ECLI:NL:RVS:2021:2779
Raad van State
- Voorlopige voorziening+bodemzaak
- Rechtspraak.nl
Hoger beroep en verzoek om voorlopige voorziening in vreemdelingenrechtelijke zaak
In deze zaak heeft de voorzieningenrechter van de Afdeling bestuursrechtspraak van de Raad van State op 10 december 2021 uitspraak gedaan in een hoger beroep en een verzoek om voorlopige voorziening. De zaak betreft een vreemdeling die, mede voor haar minderjarige kind, in beroep ging tegen een besluit van de staatssecretaris van Justitie en Veiligheid. Dit besluit, genomen op 19 augustus 2021, weigerde ambtshalve te bepalen dat de uitzetting van de vreemdeling achterwege blijft, zoals mogelijk gemaakt door artikel 64 van de Vreemdelingenwet 2000 (Vw 2000). De rechtbank Den Haag had op 17 november 2021 het beroep van de vreemdeling ongegrond verklaard, waarop zij hoger beroep instelde en tevens verzocht om een voorlopige voorziening.

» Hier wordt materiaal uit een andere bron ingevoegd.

/-! ## The line port and the rack clock -/

/-- The receiver's discards (R185, R187): a gap, a low stop bit and a length above 240 each discard the frame being
collected and count it, and a break counts in any state; a start byte begins a frame in HUNT, where the others change
nothing. A byte, or a break, that comes more than 20 ms after the last byte finds the frame discarded as GAP and the
receiver in HUNT; LINE_GAP acts whenever it comes (log entry 3). A request that arrives while a served reply waits
joins the request queue, is refused BUSY with a full queue, or goes unanswered with four BUSY refusals waiting (R188);
that one being sent no longer counts among the four is the model's choice (log entry 61).
A notice of a MASKED group is not queued (R194); in an OPEN group it takes the place of the waiting one of its kind
and source, or joins, or is dropped with 63 ordinary ones waiting (R195), and OVERFLOW counts the drops (R196). -/
def Obligations.LineDiscardsJoinsAndDrops : Prop :=
  ∀ s : State,
    let hunting (c : LineCounters) : Host.Outcome State Fault Refusal :=
      .next (s.setLine { s.line with receiver := .hunt, counters := c })
    let n := s.line.counters
    (s.line.receiver = .hunt →
      exec .lineGap s = .next s ∧ exec .framingDiscard s = .next s ∧
      (∀ len : Byte, 240 < len.toNat → exec (.lengthDiscard len) s = .next s) ∧
      exec .startByte s = .next (s.setLine { s.line with receiver := .collect [] s.now })) ∧
    (∀ bytes last, s.line.receiver = .collect bytes last →
      let gone : LineCounters := { n with gap := min 65535 (n.gap + 1) }
      exec .lineGap s = hunting gone ∧
      ((s.now - last).toNat ≤ 20 →
        exec .framingDiscard s = hunting { n with framing := min 65535 (n.framing + 1) } ∧
        (bytes = [] → ∀ len : Byte, 240 < len.toNat →
          exec (.lengthDiscard len) s = hunting { n with length := min 65535 (n.length + 1) }) ∧
        exec .lineBreak s = hunting { n with breaks := min 65535 (n.breaks + 1) } ∧
        (bytes = [] →
          exec .startByte s = .next (s.setLine { s.line with receiver := .collect [Config.startByte] s.now }))) ∧
      (20 < (s.now - last).toNat →
        exec .framingDiscard s = hunting gone ∧
        (∀ len : Byte, 240 < len.toNat → exec (.lengthDiscard len) s = hunting gone) ∧
        exec .lineBreak s = hunting { gone with breaks := min 65535 (n.breaks + 1) } ∧
        exec .startByte s =
          .next (s.setLine { s.line with receiver := .collect [] s.now, counters := gone }) ∧
        (∀ bs : List Byte, exec (.frameReceived bs) s =
          exec (.frameReceived bs)
            (if bs = [] then s else s.setLine { s.line with receiver := .hunt, counters := gone })))) ∧
    (s.line.receiver = .hunt → exec .lineBreak s = hunting { n with breaks := min 65535 (n.breaks + 1) }) ∧
    (∀ (tag code : Byte) (body : List Byte), body.length ≤ 240 → s.line.receiver = .hunt →
      (s.line.replies.any (·.served) = true ∨ s.line.sending.any (·.served) = true) →
      let busy := s.line.replies.countP fun f => f.served = false
      let arrives (l : Line) : Prop :=
        exec (.frameReceived (lineFrame tag code body)) s = .next (s.setLine l).finish
      (s.line.requests.length < 4 →
        arrives { s.line with requests := s.line.requests ++ [{ tag := tag, code := code, body := body }] }) ∧
      (4 ≤ s.line.requests.length → busy < 4 →
        arrives { s.line with
          replies := s.line.replies ++
            [{ tag := tag, code := code, body := [3, 7] ++ u8 s.line.requests.length, served := false
               after := .nothing }]
          counters := { n with busy := min 65535 (n.busy + 1) } }) ∧
      (4 ≤ s.line.requests.length → 4 ≤ busy →
        arrives { s.line with counters := { n with unanswered := min 65535 (n.unanswered + 1) } })) ∧
    ∀ b : NoticeBody,
      let masked : Bool :=
        match b with
        | .slotState .. | .runEnd .. | .watch .. => s.line.mask.slot
        | .zoneTrip .. | .zoneClear .. => s.line.mask.climate
        | .carton .. | .handlerSlot .. | .handlerPort .. | .manifestHigh .. => s.line.mask.ship
        | .overflow .. => false
      let same (x : Notice) : Prop := x.body.kind = b.kind ∧ x.source = b.source
      let waits (ns : List Notice) : State := s.setLine { s.line with notices := ns }
      let ordinary := s.line.notices.countP fun x => x.body.kind ≠ .overflow
      (masked = true → s.notify b = s) ∧
      (masked = false →
        (∀ before x after, s.line.notices = before ++ x :: after → same x → (∀ y ∈ before, ¬ same y) →
          s.notify b =
            waits
              (before ++ { x with body := b, time := s.line.rackTime, merges := min 255 (x.merges + 1) } :: after)) ∧
        ((∀ y ∈ s.line.notices, ¬ same y) →
          (ordinary < 63 →
            s.notify b =
              waits (s.line.notices ++ [{ source := b.source, body := b, time := s.line.rackTime, merges := 0 }])) ∧
          (63 ≤ ordinary → (∀ y ∈ s.line.notices, y.body.kind ≠ .overflow) →
            s.notify b =
              waits (s.line.notices ++
                [{ source := 0, body := .overflow 1 b.kind b.source s.line.rackTime, time := s.line.rackTime
                   merges := 0 }])) ∧
          (∀ before x after count k source time, 63 ≤ ordinary → s.line.notices = before ++ x :: after →
            x.body = .overflow count k source time → (∀ y ∈ before ++ after, y.body.kind ≠ .overflow) →
            s.notify b =
              waits (before ++ { x with body := .overflow (min 65535 (count + 1)) k source time } :: after))))

/-- The transmitter (R192, R189, R184, R200). The last byte of a frame sets it free, lets the next request be served,
and brings with it the new rate or the restart. A reply goes before every notice, and a notice takes the next sequence
number. RESTART samples the slots anew, keeps the plans' steps, and takes zones, doses, orders and links back; it
samples the straps at the levels they have come to (R198), and leaves no notice but those of the closes it takes up
(R181; log entry 51). -/
def Obligations.FramesLeaveInOrder : Prop :=
  ∀ s : State,
    (s.line.sending = none →
      exec .frameSent s = .next s ∧ (∀ x, exec (.restartEffect x) s = .next s) ∧ exec .lineRateChange s = .next s) ∧
    (∀ f, s.line.sending = some f →
      let free := s.setLine { s.line with sending := none }
      (f.after = .nothing → exec .frameSent s = .next free.serveHead.finish) ∧
      (∀ r, f.after = .newRate r → exec .lineRateChange s = exec .frameSent s ∧
        (r = s.line.rate → exec .lineRateChange s = .next free.serveHead.finish) ∧
        (r ≠ s.line.rate → exec .lineRateChange s = .next
          (s.setLine { s.line with sending := none, rate := r, receiver := .hunt }).serveHead.finish)) ∧
      (f.after = .restart → exec (.restartEffect none) s = exec .frameSent s ∧
        ∀ x : Option Byte, ∃ u : State, exec (.restartEffect x) s = .next u.serveHead.finish ∧
          (∀ i, u.slot i = SlotRec.sampled (s.slot i).seatRaw) ∧
          (∀ p, u.plan p = { steps := (s.plan p).steps, refs := 0 }) ∧ u.permitQueue = [] ∧ u.spin = s.spin ∧
          (∀ z, (u.zone z).state = .off ∧ (u.zone z).heater = .off ∧ (u.zone z).settings = (s.zone z).settings ∧
            (u.zone z).causes = (s.zone z).causes) ∧
          (∀ i, u.dose i = DoseRec.empty ∧ u.watch i = WatchRec.empty ∧ u.linkSlot i = LinkSlot.empty) ∧
          (∀ l, (u.link l).scan = [] ∧ (u.link l).outstanding = none ∧ (u.link l).frameStart = s.now) ∧
          u.port.state = .idle ∧ u.port.queue = [] ∧ u.port.current = none ∧ u.ring.reservation = none ∧
          (∀ m ∈ u.line.notices, m.body.kind = .carton) ∧ u.straps = x.getD s.straps ∧
          u.line.rackId = x.getD s.straps ∧ u.line.restarts = min 65535 (s.line.restarts + 1) ∧
          u.line.rackTime = s.line.rackTime ∧ u.sort = s.sort ∧ u.rules = s.rules ∧ u.doseTable = s.doseTable)) ∧
    (∀ l : Line, l.sending = none →
      (∀ f rest, l.replies = f :: rest → l.transmit = { l with replies := rest, sending := some f }) ∧
      (∀ n rest, l.replies = [] → l.notices = n :: rest →
        l.transmit =
          { l with notices := rest, sending := some (n.frame l.sequence), sequence := l.sequence + 1#16 })) ∧
    (∀ l : Line, l.sending ≠ none → l.transmit = l)

/-- The second tick raises rack time and uptime, starts a read of every air sensor and ends every fan window, the one
from power-on too (log entry 52); a frame whose next byte is by then more than 20 ms overdue is discarded as GAP (R185;
log entry 4). SET TIME sets rack time alone and reports it before and after (R197, R76, R79). -/
def Obligations.RackTimeTicksAndSets : Prop :=
  ∀ s : State,
    (∃ t : State, exec .secondTick s = .next t ∧ t.line.rackTime = s.line.rackTime + 1#32 ∧
      t.line.uptime = s.line.uptime + 1#32 ∧
      (let ticked : Line := { s.line with rackTime := t.line.rackTime, uptime := t.line.uptime };
        (s.line.receiver = .hunt → t.line = ticked) ∧
        ∀ bytes last, s.line.receiver = .collect bytes last →
          t.line =
            if 20 < (t.now - last).toNat then
              { ticked with
                receiver := .hunt
                counters := { s.line.counters with gap := min 65535 (s.line.counters.gap + 1) } }
            else ticked) ∧
      (∀ z, t.zone z = { s.zone z with reading := true, windowOver := true }) ∧
      t = { s with clock := t.clock, line := t.line, zones := t.zones }) ∧
    (∀ tag t3 t2 t1 t0 : Byte, s.ready →
      exec (.setTime tag [t3, t2, t1, t0]) s = .next
        ((s.setLine { s.line with rackTime := t3 ++ t2 ++ t1 ++ t0 }).answered tag .setTime
          (Answer.accept (u32 s.line.rackTime.toNat ++ [t3, t2, t1, t0])))) ∧
    (∀ (tag : Byte) (body : List Byte), s.ready → body.length ≠ 4 →
      exec (.setTime tag body) s = .next (s.answered tag .setTime (Answer.refuse .length [])))

/-! ## Invariants -/

/-- Every step keeps every zone as its state says: heater driven in RUN alone, no duty, timer or pending duty outside
it, no player in OFF, a trip record and a grace in TRIPPED alone (R75, R89). -/
def Obligations.StepKeepsZonesAsState : Prop :=
  ∀ s t : State, s.zonesAsState → step s = .next t → t.zonesAsState

/-- Every step keeps every dose accumulator at or below 1,048,575 (R103), and every carton within its capacity, the ring
within its 512 records and what is reserved of it (R166, R174, R177). -/
def Obligations.StepKeepsDosesAndCartons : Prop :=
  (∀ s t : State, s.dosesCapped → step s = .next t → t.dosesCapped) ∧
  ∀ s t : State, s.cartonsWithinSizes → step s = .next t → t.cartonsWithinSizes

De voorzieningenrechter overwoog dat het hoger beroep niet leidt tot vernietiging van de uitspraak van de rechtbank. De reden hiervoor is dat het hogerberoepschrift geen vragen bevat die in het belang van de rechtseenheid, de rechtsontwikkeling of de rechtsbescherming in algemene zin beantwoord moeten worden, zoals gesteld in artikel 91, tweede lid, van de Vw 2000. De rechtsvraag die in het hoger beroep aan de orde is, is eerder door de Afdeling beantwoord, waardoor er geen aanleiding is om in dit geval anders te oordelen.
Uiteindelijk werd het hoger beroep ongegrond verklaard en werd de uitspraak van de rechtbank bevestigd. Het verzoek om voorlopige voorziening werd afgewezen, en de staatssecretaris werd niet verplicht om proceskosten te vergoeden. De uitspraak werd gedaan door mr. C.M. Wissels, in tegenwoordigheid van mr. S.P.M. Zwinkels, griffier, en werd openbaar uitgesproken op 10 december 2021.